_TASK DETAILS_. Please output exactly the part of the records below that opens with the line containing "induction m with" and closes with the line containing "ds.head? ≠ some", both lines included, and nothing else.

--- ENTRIES SUPPLIED ---

-- ==== Sys2Proof/Laws/Codec.lean ====
section
/-! SUPPORT. The loops of the codecs and of the population count, each said once bit by bit or digit by digit. -/

namespace Sys2Proof.Machine

open Sys2Proof.Config

/-- R130's count over the bits of the value. -/
theorem popCount_eq {n : Nat} (v : BitVec n) : popCount v = (List.range n).countP fun i => v.getLsbD i := by
  rw [popCount]
  refine List.countP_congr fun i hi => ?_
  have hi : i < n := List.mem_range.mp hi
  rw [beq_iff_eq, bitAt_eq_one v hi]

theorem popCount_le {n : Nat} (v : BitVec n) : popCount v ≤ n := by
  simpa [popCount] using List.countP_le_length (p := fun i => bitAt v i == 1#1) (l := List.range n)

@[simp] theorem bitString_length {n : Nat} (v : BitVec n) : (bitString v).length = n := by simp [bitString]

theorem bitString_getElem? {n : Nat} (v : BitVec n) {k : Nat} (hk : k < n) :
    (bitString v)[k]? = some (if v.getLsbD (n - 1 - k) then '1' else '0') := by
  have h : n - 1 - k < n := by omega
  simp [bitString, hk, bitAt_eq_one v h]

/-- The accumulator of R151's loop after the first m characters. -/
theorem fromBitString_foldl (n : Nat) (str : List Chr) (ri m j : Nat) (hm : m ≤ n) (hj : j < n) :
    ((List.range m).foldl
      (fun v k => if str[ri + k]? = some '1' then v ||| (1#n <<< (n - 1 - k)) else v) 0#n).getLsbD j =
      (decide (n - 1 - j < m) && decide (str[ri + (n - 1 - j)]? = some '1')) := by
  induction m with
  | zero => simp
  | succ m ih =>
    rw [List.range_succ, List.foldl_append, List.foldl_cons, List.foldl_nil]
    have hpos : n - 1 - m < n := by omega
    by_cases hk : j = n - 1 - m
    · have hjm : n - 1 - j = m := by omega
      split
      · next hc => simp [BitVec.getLsbD_or, getLsbD_one_shiftLeft hpos, hk, hc, show n - 1 - (n - 1 - m) = m by omega]
      · next hc =>
        rw [ih (by omega), hjm]
        simp [hc]
    · have e : (decide (n - 1 - j < m + 1)) = decide (n - 1 - j < m) := by
        apply decide_eq_decide.mpr
        omega
      split
      · rw [BitVec.getLsbD_or, getLsbD_one_shiftLeft hpos, ih (by omega), e]
        simp [hk]
      · rw [ih (by omega), e]

/-- R151, bit by bit: bit j is set exactly when the character at ri + W-1-j is '1'. -/
theorem getLsbD_fromBitString (n : Nat) (str : List Chr) (ri : Nat) {j : Nat} (hj : j < n) :
    (fromBitString n str ri).getLsbD j = decide (str[ri + (n - 1 - j)]? = some '1') := by
  rw [fromBitString, fromBitString_foldl n str ri n j le_rfl hj]
  simp [show n - 1 - j < n by omega]

/-- The value a list of base-16 digits spells, the first digit the most significant. -/
def hexValue (ds : List Nat) : Nat := ds.foldl (fun x d => 16 * x + d) 0

/-- R154's loop puts the base-16 digits of x, without leading zeros, in front of what it was given. -/
theorem hexLoop_spec (fuel x : Nat) (s : List Chr) (hx : x < 16 ^ fuel) :
    ∃ ds : List Nat, hexLoop fuel x s = ds.map digit ++ s ∧ (∀ d ∈ ds, d < 16) ∧ hexValue ds = x ∧
      ds.head? ≠ some 0 ∧ ds.length ≤ fuel := by
  induction fuel generalizing x s with
  | zero => exact ⟨[], by simp [hexLoop], by simp, by simp [hexValue]; omega, by simp, by simp⟩
  | succ fuel ih =>
    by_cases h0 : x = 0
    · exact ⟨[], by simp [hexLoop, h0], by simp, by simp [hexValue, h0], by simp, by simp⟩
    · have hq : x / 16 < 16 ^ fuel := by
        rw [Nat.div_lt_iff_lt_mul (by decide)]
        simpa [pow_succ] using hx
      obtain ⟨ds, he, hlt, hv, hh, hl⟩ := ih (x / 16) (digit (x % 16) :: s) hq
      refine ⟨ds ++ [x % 16], by simp [hexLoop, h0, he], ?_, ?_, ?_, by simpa using hl⟩
      · intro d hd
        rcases List.mem_append.mp hd with hd | hd
        · exact hlt d hd
        · rw [List.mem_singleton.mp hd]
          omega
      · rw [hexValue, List.foldl_append, List.foldl_cons, List.foldl_nil]
        rw [hexValue] at hv
        omega
      · cases ds with
        | nil =>
          have : x / 16 = 0 := by simpa [hexValue] using hv.symm
          simp
          omega
        | cons d ds => simpa using hh

/-- The bits of R180's accumulator: byte i stands at bit W - 8 - 8i. -/
theorem getLsbD_combine_foldl {W N : Nat} (b : Fin N → Byte) (l : List (Fin N)) (v : BitVec W) (j : Nat) :
    (l.foldl (fun (v : BitVec W) (i : Fin N) => v ||| ((b i).setWidth W <<< (W - 8 - 8 * i.val))) v).getLsbD j =
      (v.getLsbD j ||
        l.any fun i => decide (j < W) && !decide (j < W - 8 - 8 * i.val) &&
          ((b i).setWidth W).getLsbD (j - (W - 8 - 8 * i.val))) := by
  induction l generalizing v with
  | nil => simp
  | cons i l ih =>
    rw [List.foldl_cons, ih, BitVec.getLsbD_or, BitVec.getLsbD_shiftLeft, List.any_cons, Bool.or_assoc]

/-- R180 bit by bit: bit j of the value is bit j mod 8 of byte N-1-j/8. -/
theorem getLsbD_combineToWide (n : Arity) (t : Vector Byte n.count) (j : Nat) (hj : j < n.width.bits) :
    (combineToWide n t).getLsbD j =
      (t[n.count - 1 - j / 8]'(by cases n <;> simp <;> omega)).getLsbD (j % 8) := by
  have hW := width_bits_eq n
  have hN : n.count ≠ 0 := by cases n <;> simp
  refine (getLsbD_combine_foldl (fun i : Fin n.count => t[i.val]) (List.finRange n.count) 0#n.width.bits j).trans ?_
  rw [BitVec.getLsbD_zero, Bool.false_or, Bool.eq_iff_iff, List.any_eq_true]
  constructor
  · rintro ⟨i, -, h⟩
    simp only [Bool.and_eq_true, BitVec.getLsbD_setWidth, decide_eq_true_eq, Bool.not_eq_true',
      decide_eq_false_iff_not] at h
    obtain ⟨⟨_, h1⟩, _, h2⟩ := h
    have h8 : j - (n.width.bits - 8 - 8 * i.val) < 8 := BitVec.lt_of_getLsbD h2
    have hi := i.isLt
    have e1 : n.count - 1 - j / 8 = i.val := by omega
    have e2 : j % 8 = j - (n.width.bits - 8 - 8 * i.val) := by omega
    simp only [e1, e2]
    exact h2
  · intro h
    refine ⟨⟨n.count - 1 - j / 8, by omega⟩, List.mem_finRange _, ?_⟩
    simp only [Bool.and_eq_true, BitVec.getLsbD_setWidth, decide_eq_true_eq, Bool.not_eq_true',
      decide_eq_false_iff_not]
    rw [show j - (n.width.bits - 8 - 8 * (n.count - 1 - j / 8)) = j % 8 by omega]
    exact ⟨⟨hj, by omega⟩, by omega, h⟩

/-- R180's sum of shifted bytes, as natural numbers. -/
theorem toNat_combine_foldl {W N : Nat} (b : Fin N → Byte) (k : Fin N → Nat) (l : List (Fin N)) (v : BitVec W)
    (hk : ∀ i ∈ l, k i + 8 ≤ W) :
    (l.foldl (fun (v : BitVec W) (i : Fin N) => v ||| ((b i).setWidth W <<< k i)) v).toNat =
      l.foldl (fun acc i => acc ||| (b i).toNat <<< k i) v.toNat := by
  induction l generalizing v with
  | nil => rfl
  | cons i l ih =>
    have hi : k i + 8 ≤ W := hk i List.mem_cons_self
    have h8 : (b i).toNat < 2 ^ 8 := (b i).isLt
    have hW : (b i).toNat < 2 ^ W := h8.trans_le (Nat.pow_le_pow_right (by decide) (by omega))
    have hs : (b i).toNat <<< k i < 2 ^ W := by
      rw [Nat.shiftLeft_eq]
      calc (b i).toNat * 2 ^ k i < 2 ^ 8 * 2 ^ k i := Nat.mul_lt_mul_of_pos_right h8 (by positivity)
        _ = 2 ^ (k i + 8) := by rw [← pow_add, Nat.add_comm]
        _ ≤ 2 ^ W := Nat.pow_le_pow_right (by decide) hi
    rw [List.foldl_cons, List.foldl_cons, ih _ fun j hj => hk j (List.mem_cons_of_mem _ hj), BitVec.toNat_or,
      BitVec.toNat_shiftLeft, BitVec.toNat_setWidth, Nat.mod_eq_of_lt hW, Nat.mod_eq_of_lt hs]

theorem toNat_combineToWide (n : Arity) (t : Vector Byte n.count) :
    (combineToWide n t).toNat =
      (List.finRange n.count).foldl
        (fun acc (i : Fin n.count) => acc ||| t[i.val].toNat <<< (n.width.bits - 8 - 8 * i.val)) 0 := by
  have h := toNat_combine_foldl (W := n.width.bits) (fun i : Fin n.count => t[i.val])
    (fun i => n.width.bits - 8 - 8 * i.val) (List.finRange n.count) 0#n.width.bits fun i _ => by
      rw [width_bits_eq]
      omega
  rw [BitVec.toNat_zero] at h
  exact h

theorem splitIntoBytes_getElem (n : Arity) (v : BitVec n.width.bits) (i : Nat) (hi : i < n.count) :
    (splitIntoBytes n v)[i] =
      ((v >>> (n.width.bits - 8 - 8 * i)) &&& BitVec.ofNat n.width.bits 0xFF).setWidth 8 := by
  simp [splitIntoBytes]

/-- R181 bit by bit. -/
theorem getLsbD_splitIntoBytes (n : Arity) (v : BitVec n.width.bits) (i : Nat) (hi : i < n.count) (k : Nat)
    (hk : k < 8) : ((splitIntoBytes n v)[i]).getLsbD k = v.getLsbD (n.width.bits - 8 - 8 * i + k) := by
  have h255 : (255 : Nat).testBit k = true := by interval_cases k <;> rfl
  have hkW : k < n.width.bits := by cases n <;> simp <;> omega
  rw [splitIntoBytes_getElem n v i hi, BitVec.getLsbD_setWidth, BitVec.getLsbD_and, BitVec.getLsbD_ushiftRight,
    BitVec.getLsbD_ofNat]
  simp [hk, h255, hkW]

theorem tuple_getElem (c : Command) (n : Arity) (i : Nat) (hi : i < n.count) :
    (c.tuple n)[i] = c.t[i]'(Nat.lt_of_lt_of_le hi (arity_count_le n)) := by
  simp [Command.tuple]

theorem toNat_combineToWide_n4 (t : Vector Byte 4) :
    (combineToWide .n4 t).toNat =
      t[0].toNat <<< 24 ||| t[1].toNat <<< 16 ||| t[2].toNat <<< 8 ||| t[3].toNat := by
  refine (toNat_combineToWide .n4 t).trans ?_
  have h : List.finRange 4 = [0, 1, 2, 3] := by decide
  show (List.finRange 4).foldl (fun acc (i : Fin 4) => acc ||| t[i.val].toNat <<< (32 - 8 - 8 * i.val)) 0 = _
  simp [h]

/-- R180 at N = 4, on the ports. -/
theorem toNat_combine_tuple_n4 (c : Command) :
    (combineToWide .n4 (c.tuple .n4)).toNat =
      c.t[0].toNat <<< 24 ||| c.t[1].toNat <<< 16 ||| c.t[2].toNat <<< 8 ||| c.t[3].toNat := by
  have key : ∀ t : Vector Byte 4, (∀ i (hi : i < 4), t[i] = c.t[i]) → (combineToWide .n4 t).toNat =
      c.t[0].toNat <<< 24 ||| c.t[1].toNat <<< 16 ||| c.t[2].toNat <<< 8 ||| c.t[3].toNat :=
    fun t ht => (toNat_combineToWide_n4 t).trans (by simp only [ht])
  exact key (c.tuple .n4) fun i hi => tuple_getElem c .n4 i hi

theorem toNat_combineToWide_n8 (t : Vector Byte 8) :
    (combineToWide .n8 t).toNat =
      t[0].toNat <<< 56 ||| t[1].toNat <<< 48 ||| t[2].toNat <<< 40 ||| t[3].toNat <<< 32 |||
        t[4].toNat <<< 24 ||| t[5].toNat <<< 16 ||| t[6].toNat <<< 8 ||| t[7].toNat := by
  refine (toNat_combineToWide .n8 t).trans ?_
  have h : List.finRange 8 = [0, 1, 2, 3, 4, 5, 6, 7] := by decide
  show (List.finRange 8).foldl (fun acc (i : Fin 8) => acc ||| t[i.val].toNat <<< (64 - 8 - 8 * i.val)) 0 = _
  simp [h]

/-- R180 at N = 8, on the ports. -/
theorem toNat_combine_tuple_n8 (c : Command) :
    (combineToWide .n8 (c.tuple .n8)).toNat =
      c.t[0].toNat <<< 56 ||| c.t[1].toNat <<< 48 ||| c.t[2].toNat <<< 40 ||| c.t[3].toNat <<< 32 |||
        c.t[4].toNat <<< 24 ||| c.t[5].toNat <<< 16 ||| c.t[6].toNat <<< 8 ||| c.t[7].toNat := by
  have key : ∀ t : Vector Byte 8, (∀ i (hi : i < 8), t[i] = c.t[i]) → (combineToWide .n8 t).toNat =
      c.t[0].toNat <<< 56 ||| c.t[1].toNat <<< 48 ||| c.t[2].toNat <<< 40 ||| c.t[3].toNat <<< 32 |||
        c.t[4].toNat <<< 24 ||| c.t[5].toNat <<< 16 ||| c.t[6].toNat <<< 8 ||| c.t[7].toNat :=
    fun t ht => (toNat_combineToWide_n8 t).trans (by simp only [ht])
  exact key (c.tuple .n8) fun i hi => tuple_getElem c .n8 i hi

theorem digits_length : digits.length = 16 := rfl

end Sys2Proof.Machine
end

---

_ANSWER BOX_.
  induction m with
  | zero => simp
  | succ m ih =>
    rw [List.range_succ, List.foldl_append, List.foldl_cons, List.foldl_nil]
    have hpos : n - 1 - m < n := by omega
    by_cases hk : j = n - 1 - m
    · have hjm : n - 1 - j = m := by omega
      split
      · next hc => simp [BitVec.getLsbD_or, getLsbD_one_shiftLeft hpos, hk, hc, show n - 1 - (n - 1 - m) = m by omega]
      · next hc =>
        rw [ih (by omega), hjm]
        simp [hc]
    · have e : (decide (n - 1 - j < m + 1)) = decide (n - 1 - j < m) := by
        apply decide_eq_decide.mpr
        omega
      split
      · rw [BitVec.getLsbD_or, getLsbD_one_shiftLeft hpos, ih (by omega), e]
        simp [hk]
      · rw [ih (by omega), e]

/-- R151, bit by bit: bit j is set exactly when the character at ri + W-1-j is '1'. -/
theorem getLsbD_fromBitString (n : Nat) (str : List Chr) (ri : Nat) {j : Nat} (hj : j < n) :
    (fromBitString n str ri).getLsbD j = decide (str[ri + (n - 1 - j)]? = some '1') := by
  rw [fromBitString, fromBitString_foldl n str ri n j le_rfl hj]
  simp [show n - 1 - j < n by omega]

/-- The value a list of base-16 digits spells, the first digit the most significant. -/
def hexValue (ds : List Nat) : Nat := ds.foldl (fun x d => 16 * x + d) 0

/-- R154's loop puts the base-16 digits of x, without leading zeros, in front of what it was given. -/
theorem hexLoop_spec (fuel x : Nat) (s : List Chr) (hx : x < 16 ^ fuel) :
    ∃ ds : List Nat, hexLoop fuel x s = ds.map digit ++ s ∧ (∀ d ∈ ds, d < 16) ∧ hexValue ds = x ∧
      ds.head? ≠ some 0 ∧ ds.length ≤ fuel := by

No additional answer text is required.